I wish I could be writing and telling you that I lost all this weight this week, and that I was feeling better this morning. But unfortunately, I can't shake this mood, and I am NOT happy with what came up on the scale today. I weighed in .7 pounds down for a total of 29.5 pounds down in 65 days.
I know what everyone is going to say, "Bethany, you've lost 29.5 pounds!!!". I am happy with that number, please don't take my bad mood as me being unhappy about losing 29.5 pounds. However, I am just not happy to lose less than 1 pound in one week.
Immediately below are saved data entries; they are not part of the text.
-- ==== Sys2Proof/Certificates/Slice0/Obligations.lean ====
section
/-! DEFINITION. The statements about the engine: what each command does, what it leaves, and what every step keeps. -/

open Sys2Proof Sys2Proof.Machine

/-- For every command c, state s and queue l: a step of s with c in front of l is the execution of c on s with the queue l. Each row of the table is one
whole, indivisible step.
Rules: 95_what_each_step_holds.md. -/
def Obligations.StepRunsFrontCommand : Prop :=
  ∀ (c : Instr) (s : State) (l : List Instr), step { s with pending := c :: l } = exec c { s with pending := l }

/-- The model's choice (log entry 40): when the queue is empty, a step answers a next state in which the queue is still empty and one more cycle of the
2.5 GHz clock has passed; the fuses, the saddles, the order of admission, the control tiles, the SSBs and the Tally are as before.
Rules: R23, R38. -/
def Obligations.EmptyQueueLetsAClockCyclePass : Prop :=
  ∀ s : State, s.pending = [] → ∃ t, step s = .next t ∧ t.clock = s.clock + 1 ∧ t.pending = [] ∧ t.fuses = s.fuses ∧
    t.saddles = s.saddles ∧ t.order = s.order ∧ t.ctls = s.ctls ∧ t.ssbs = s.ssbs ∧ t.tally = s.tally

/-- In the state after reset the field of any page reads the reset value that its table gives (a value the manual states none for is the model's, as the
log names it), the tables are canonical, no request, lane, link, write or read is in flight, nothing waits in the queue, and no power is good.
Rules: R9, R432, R451. -/
def Obligations.ResetHoldsTheManualsValues : Prop :=
  (∀ (p : Page) (f : Field), f.width ≤ 32 → f.reset < 2 ^ f.width → State.reset.rd p f = f.reset) ∧ State.reset.Canon ∧
  State.reset.pending = [] ∧ State.reset.reqs = [] ∧ State.reset.links = [] ∧ State.reset.writes = [] ∧ State.reset.reads = [] ∧
  State.reset.sent = [] ∧ State.reset.flag .sps sps.POWER_GOOD = false ∧ State.reset.sps.state = .off

/-- From every state whose tables are canonical (keys strictly rising, no entry equal to what an unlisted key reads as: the registers, the local store,
slab and both halves of the input double-buffer of every core, routers, tiles, crags, saddles, sites, partitions, requests, rail monitors, ports,
control tiles, SSBs and the fault map), a step that answers a next state leaves them canonical, whatever commands wait: equal contents are equal data.
Rules: R9, R59, R79, R155, R185, R234, R243, R314. -/
def Obligations.StepKeepsTablesCanonical : Prop :=
  ∀ s t : State, s.Canon → step s = .next t → t.Canon

/-- Whatever the state and the waiting commands, a step that answers a next state keeps the serial number, grade, suffix, routing-only tiles, key hashes,
array columns, thermal baseline, VDD_T trim and device seed of the fuses; a key once revoked stays revoked, and the fused minimum SVN of no kind falls: fuse writes
are irreversible.
Rules: R2, R5, R389, R404. -/
def Obligations.FusesOnlyBurn : Prop :=
  ∀ s t : State, step s = .next t → Fuses.Burnt s.fuses t.fuses

/-- Frame. A command of core g (issued, skipped, retired or started at the slab read port; with its effect, with a step error, or not issuing at all)
leaves every other core's record (memories, accumulators, queues, windows, semaphores) as it was, every other crag's bus, every register field outside
the three pages that show core g (its own window, the core windows of its tile, its crag), and the routers, links, sites, partitions, requests, ports
and every other part of the engine.
Rules: R15, R59, R61, R74, R75, R77, R78, R125. -/
def Obligations.CoreCommandsStayInTheirCore : Prop :=
  ∀ (c : Instr) (g : Nat) (s t : State), coreOf c = some g → exec c s = .next t → s.LocalTo g t

/-- When core g issues it: NOP is done one cycle after issue and does nothing else; COMMIT records its window set [7:0] and is done one cycle after issue;
MARK writes its tag [31:0] and the cycle to the trace registers and is done one cycle after issue, every other register field of the page keeping its
value; FENCE is done in the issue cycle when every earlier command has completed, and otherwise stays open as a barrier; HALT stays open as a barrier, for
it is done on its retirement. Nothing else of the core changes but the issue place of the cycle.
Rules: R74, R75, R78, R79, R139. -/
def Obligations.SequencerCommandsComplete : Prop :=
  (∀ (s : State) g e, s.Takes g 0x81 .sequencer e → ∃ t, exec (.nop g) s = .next t ∧
    s.CoreTo g (((s.core g).issuedIn (s.cycOf g)).doneIn e.idx (s.cycOf g + 1)) t) ∧
  (∀ (s : State) g e, s.Takes g 0x70 .sequencer e → ∃ t, exec (.commit g) s = .next t ∧
    s.CoreTo g (({ (s.core g).issuedIn (s.cycOf g) with commitSets := bits e.word 0 8 } : Core).doneIn e.idx (s.cycOf g + 1)) t) ∧
  (∀ (s : State) g e, s.Takes g 0x82 .sequencer e → ∃ t, exec (.mark g) s = .next t ∧
    t.core g = ((s.core g).issuedIn (s.cycOf g)).doneIn e.idx (s.cycOf g + 1) ∧
    t.rd (.core g) core.TRACE_TAG = bits e.word 0 32 ∧ t.rd (.core g) core.TRACE_CYCLE = s.cycOf g % 2 ^ 16 ∧
    ∀ f, f ≠ core.TRACE_TAG → f ≠ core.TRACE_CYCLE → f ∈ core.fields → t.rd (.core g) f = s.rd (.core g) f) ∧
  (∀ (s : State) g e, s.Takes g 0x80 .sequencer e → ∃ t, exec (.fence g) s = .next t ∧
    s.CoreTo g (let c := ((s.core g).issuedIn (s.cycOf g)).openIn e.idx true false
      if (s.core g).earlierDone e.idx (s.cycOf g) then c.doneIn e.idx (s.cycOf g) else c) t) ∧
  (∀ (s : State) g e, s.Takes g 0xF0 .sequencer e → ∃ t, exec (.halt g) s = .next t ∧
    s.CoreTo g (((s.core g).issuedIn (s.cycOf g)).openIn e.idx true false) t)

/-- When the oldest unissued command of a running core is not selected by its COND bits, and the cycle's issue place is free, it leaves the queue and
takes that place; a send so skipped carries no flits in this tick (its route joins the quiet ones). In the body, when the command at the head of the
queue has issued and completed, or is HALT, it leaves the queue. QFILL then counts the rest and PC_IDX shows the oldest of it. When that command is
HALT the step program ends: nothing more is fetched, and SEQ_STATE reads 2.
Rules: R45, R73, R74, R75, R79. -/
def Obligations.CommandsLeaveTheQueueInOrder : Prop :=
  (∀ (s : State) g e, (s.core g).oldest = some e → s.coreRuns g = true → (s.core g).issuedAt ≠ some (s.cycOf g) →
    (s.core g).selected e.word = false → ∃ t, exec (.retireWithoutEffect g) s = .next t ∧
      (t.core g).queue = (s.core g).queue.filter (fun x => x.idx ≠ e.idx) ∧ (t.core g).issuedAt = some (s.cycOf g) ∧
      (∀ a, (t.core g).byte a = (s.core g).byte a) ∧
      (cOp e.word = 0x30 ∨ cOp e.word = 0x31 ∨ cOp e.word = 0x32 → (t.core g).quiet = addSet (s.core g).quiet [bits e.word 0 8]) ∧
      t.rd (.core g) core.QFILL = (t.core g).queue.length % 128 ∧ t.rd (.core g) core.PC_IDX = (t.core g).pcIdx % 2 ^ core.PC_IDX.width) ∧
  (∀ (s : State) g e l, (s.core g).queue = e :: l → s.coreBody g = true → e.issued = true → (e.done (s.cycOf g) = true ∨ cOp e.word = 0xF0) →
    ∃ t, exec (.commandRetire g) s = .next t ∧ (t.core g).queue = l ∧ t.rd (.core g) core.QFILL = l.length % 128 ∧
      t.rd (.core g) core.PC_IDX = (t.core g).pcIdx % 2 ^ core.PC_IDX.width ∧
      (∀ a, (t.core g).byte a = (s.core g).byte a) ∧
      (cOp e.word = 0xF0 → (t.core g).halted = true ∧ (t.core g).fetching = false ∧ t.rd (.core g) core.SEQ_STATE = 2) ∧
      (cOp e.word ≠ 0xF0 → t.core g = { s.core g with queue := l } ∧
        t.rd (.core g) core.SEQ_STATE = s.rd (.core g) core.SEQ_STATE))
I think it is time to go back to the gym no matter what. I guess I will just need to suck it up and try the bike again. I just can't stand this not going anymore. I know I will need to be more careful, but .7 every week is just not going to cut it in my book. I NEED to be putting in harder work to get better results. I know I am capable of more, because I have seen more in weeks previous.
On a different note, I think what has me feeling so down lately is that I feel very stuck. Granted I know changes are happening, I am feeling more stuck than ever. I think what it really is, is that I haven't seen any real physical changes in a couple weeks and it is starting to really weigh on me. I expect these great changes to happen and then nothing is happening. I look in the mirror and I am still that same person I was two weeks ago, and sometimes I look in the mirror and I feel like nothing has changed at all.
I know that I am sounding really sorry for myself right now, but I'm not. I am trying my best to take this attitude and do something about it, but it is very difficult. I just need to find that internal motivation to keep moving and I am having to dig deeper than I have in a very long time to do that. I mean.... .7 pounds in one week should be motivation enough to kick my butt into the gym and to go even harder. So hopefully this will jump start me ASAP!
I am going to leave you all there. I still have to get ready for work, and try to cheer up enough to be happy at work. I hope you all have an excellent Friday.